__WHAT IS BEING ASKED__
Would you please copy every line from the records that contains the word "late"?

SOURCE MATERIAL START

-- ==== Sys2Proof/Machine/Permute.lean ====
section
/-!
DEFINITION. Permutes and moves, major 0x2C (R112 to R114).
-/
namespace Sys2Proof.Machine

/-- Where a permute takes an element from: nowhere (no write), zero bits, or an index of the source group. -/
inductive Pick where
  | keep
  | zero
  | index (x : Nat)
  deriving DecidableEq, Repr

/-- Writes element `dst` of vd as `pick` says, from the registers as they were before the instruction (R112); i is the position in the
order of R84 and R113, the source element for vcompress and the destination element else. A register-file error fails position i, or
after the trim point (`late`) poisons the element and is recorded (R89, R90, R106). DESIGN CHOICE (log entry 54): R90 does not say which
element that record names; it is position i. -/
def Acc.place (a : Acc) (old : Thread) (late : Bool) (view : View) (vd va : BitVec 5) (i dst : Nat) : Pick → Acc
  | .keep => a
  | .zero => if a.ok then a.setElem vd.toNat view.width dst 0 else a
  | .index x =>
    let bad := old.elemBad va.toNat view.width x
    if bad && !late then a.failElem view.width i 0x07 0
    else if !a.ok then a
    else
      let a1 := a.setElem vd.toNat view.width dst (old.elem va.toNat view.width x)
      if bad then (a1.poisonElem vd.toNat view.width dst).defer view view.width i else a1

/-- A permute (R112): `pick` has the old thread, the view, the length v of the run and i. -/
def permuteDesc (f : FmtV) (ok : Nat → Bool) (scalars : List Source) (pick : Thread → View → Nat → Nat → Pick) : Desc :=
  { typeOk := typeIn ok
    align := groupsOf [(f.va, 0), (f.vd, 2)]
    scalars := scalars
    pipes := [.p]
    steps := (true, true, false)
    sources := fun view t => [sourceOf f.sa 0 f.va view.width view t]
    dst := fun view t => destOf f.vd view.width view t
    early := Thread.trimsAtDispatch
    allFalse := noneActive f
    run := fun v view a =>
      let old := a.s.cur
      forActive f.guard f.gneg v view (fun i a => a.place old old.trimsAtDispatch view f.vd f.va i i (pick old view v i)) a }

/-- Copies the side-file entry of block k (R112); an error in it fails the block's first active element, or after the trim point is copied
and recorded (R90, R133). -/
def Acc.copySide (a : Acc) (old : Thread) (view : View) (vd va : BitVec 5) (k first : Nat) : Acc :=
  let bad := old.sideIsBad va.toNat k
  if bad && !old.trimsAtDispatch then a.failElem view.width first 0x07 0
  else if !a.ok then a
  else
    let a1 := a.setSide vd.toNat k (old.sideEntry va.toNat k)
    if bad then (a1.poisonSide vd.toNat k).defer view view.width first else a1

/-- `vmov vd, va` (R112): under a block type the side-file entry of every block with an active element is copied too, ahead of the codes
so that the block's first element fails for it. -/
def vmovDesc (f : FmtV) : Desc :=
  let d := permuteDesc f anyType [] (fun _ _ _ i => .index i)
  { d with
    run := fun v view a =>
      let old := a.s.cur
      let ty := vtType view.vt
      if isBlock ty then
        let span := blockSpan ty
        let l := activeList old f.guard f.gneg view.es v
        forActive f.guard f.gneg v view (fun i a =>
          let a1 := if l.find? (fun x => x / span == i / span) = some i then a.copySide old view f.vd f.va (i / span) i else a
          a1.place old old.trimsAtDispatch view f.vd f.va i i (.index i)) a
      else d.run v view a }

/-- `vslideup vd, va, gb` (R112). -/
def vslideupDesc (f : FmtV) : Desc :=
  permuteDesc f isNumeric [(f.vb, f.sb, 1)] (fun _ view _ i => if view.opa.toNat ≤ i then .index (i - view.opa.toNat) else .keep)

/-- `vslidedn vd, va, gb` (R112). -/
def vslidednDesc (f : FmtV) : Desc :=
  permuteDesc f isNumeric [(f.vb, f.sb, 1)] (fun t view _ i =>
    if i + view.opa.toNat < view.vlmax t then .index (i + view.opa.toNat) else .zero)

/-- `vperm vd, va, vb` (R112): an index of VLMAX or more fails with 0x0A, subcode 1. Its trim point is when every index has been checked
(R89), so an error in va comes after it. -/
def vpermDesc (f : FmtV) : Desc :=
  { permuteDesc f isNumeric [] (fun _ _ _ _ => .keep) with
    align := groupsOf [(f.va, 0), (f.vb, 1), (f.vd, 2)]
    steps := (true, true, true)
    sources := fun view t => [sourceOf f.sa 0 f.va view.width view t, sourceOf f.sb 1 f.vb view.width view t]
    early := fun _ => false
    run := fun v view a =>
      let old := a.s.cur
      let w := view.width
      forActive f.guard f.gneg v view (fun i a =>
        if old.elemBad f.vb.toNat w i then a.failElem w i 0x07 0
        else
          let x := old.elem f.vb.toNat w i
          if view.vlmax old ≤ x then a.failElem w i 0x0A 1 else a.place old true view f.vd f.va i i (.index x)) a }

/-- k at the start of R113: the guard bits set below ES. -/
def firstPosition (t : Thread) (f : FmtV) (es : Nat) : Nat := (activeList t f.guard f.gneg 0 es).length

/-- `vcompress vd, va` (R113). -/
def vcompressDesc (f : FmtV) : Desc :=
  { permuteDesc f isNumeric [] (fun _ _ _ _ => .keep) with
    run := fun v view a =>
      let old := a.s.cur
      let k := firstPosition old f view.es
      ((activeList old f.guard f.gneg view.es v).zipIdx k).foldl
        (fun a x => a.place old old.trimsAtDispatch view f.vd f.va x.1 x.2 (.index x.1)) a }

/-- `vexpand vd, va` (R113). -/
def vexpandDesc (f : FmtV) : Desc :=
  { permuteDesc f isNumeric [] (fun _ _ _ _ => .keep) with
    run := fun v view a =>
      let old := a.s.cur
      let k := firstPosition old f view.es
      ((activeList old f.guard f.gneg view.es v).zipIdx k).foldl
        (fun a x => a.place old old.trimsAtDispatch view f.vd f.va x.1 x.1 (.index x.2)) a }

/-- `vbcast vd, gb` (R112). -/
def vbcastDesc (f : FmtV) : Desc :=
  { typeOk := typeIn isNumeric
    align := groupsOf [(f.vd, 2)]
    scalars := [(f.vb, f.sb, 1)]
    pipes := [.p]
    steps := (true, false, false)
    dst := fun view t => destOf f.vd view.width view t
    early := Thread.trimsAtDispatch
    allFalse := noneActive f
    run := fun v view => forActive f.guard f.gneg v view (fun i a =>
      a.setElem f.vd.toNat view.width i (view.opa.toNat % 2 ^ view.width)) }

/-- `vrev vd, va` (R112): VL is the length of the run. -/
def vrevDesc (f : FmtV) : Desc := permuteDesc f isNumeric [] (fun _ _ v i => .index (v - 1 - i))

/-- `vext gd, va, gb` (R114): element s of va, or 0 where s is not below VL. With a FEN bit set a register-file error in element s fails it
(R89, R106). -/
def vextDesc (f : FmtV) : Desc :=
  { typeOk := typeIn isNumeric
    align := groupsOf [(f.va, 0)]
    scalars := [(f.vb, f.sb, 1)]
    pipes := [.p]
    steps := (false, true, false)
    sources := fun view t => [sourceOf f.sa 0 f.va view.width view t]
    early := Thread.trimsAtDispatch
    run := fun v view a =>
      let s := view.opa.toNat
      let t := a.s.cur
      if s < v ∧ t.elemBad f.va.toNat view.width s ∧ !t.trimsAtDispatch then a.failElem view.width s 0x07 0
      else if s < v then
        let a1 := a.setG f.vd (BitVec.ofNat 64 (a.s.cur.elem f.va.toNat view.width s))
        if a.s.cur.elemBad f.va.toNat view.width s then a1.defer view view.width s else a1
      else a.setG f.vd 0 }

/-- `vins vd, ga, gb` (R114): element s of vd, where s lies in ES..VL-1 (R91). -/
def vinsDesc (f : FmtV) : Desc :=
  { typeOk := typeIn isNumeric
    align := groupsOf [(f.vd, 2)]
    scalars := [(f.va, f.sa, 0), (f.vb, f.sb, 1)]
    pipes := [.p]
    steps := (true, false, false)
    dst := fun view t => destOf f.vd view.width view t
    early := Thread.trimsAtDispatch
    run := fun v view a =>
      let s := view.opb.toNat
      if s < v ∧ view.es ≤ s then a.setElem f.vd.toNat view.width s (view.opa.toNat % 2 ^ view.width) else a }

end Sys2Proof.Machine
end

SOURCE MATERIAL END

__TASK RESULT__
after the trim point (`late`) poisons the element and is recorded (R89, R90, R106). DESIGN CHOICE (log entry 54): R90 does not say which
def Acc.place (a : Acc) (old : Thread) (late : Bool) (view : View) (vd va : BitVec 5) (i dst : Nat) : Pick → Acc
    if bad && !late then a.failElem view.width i 0x07 0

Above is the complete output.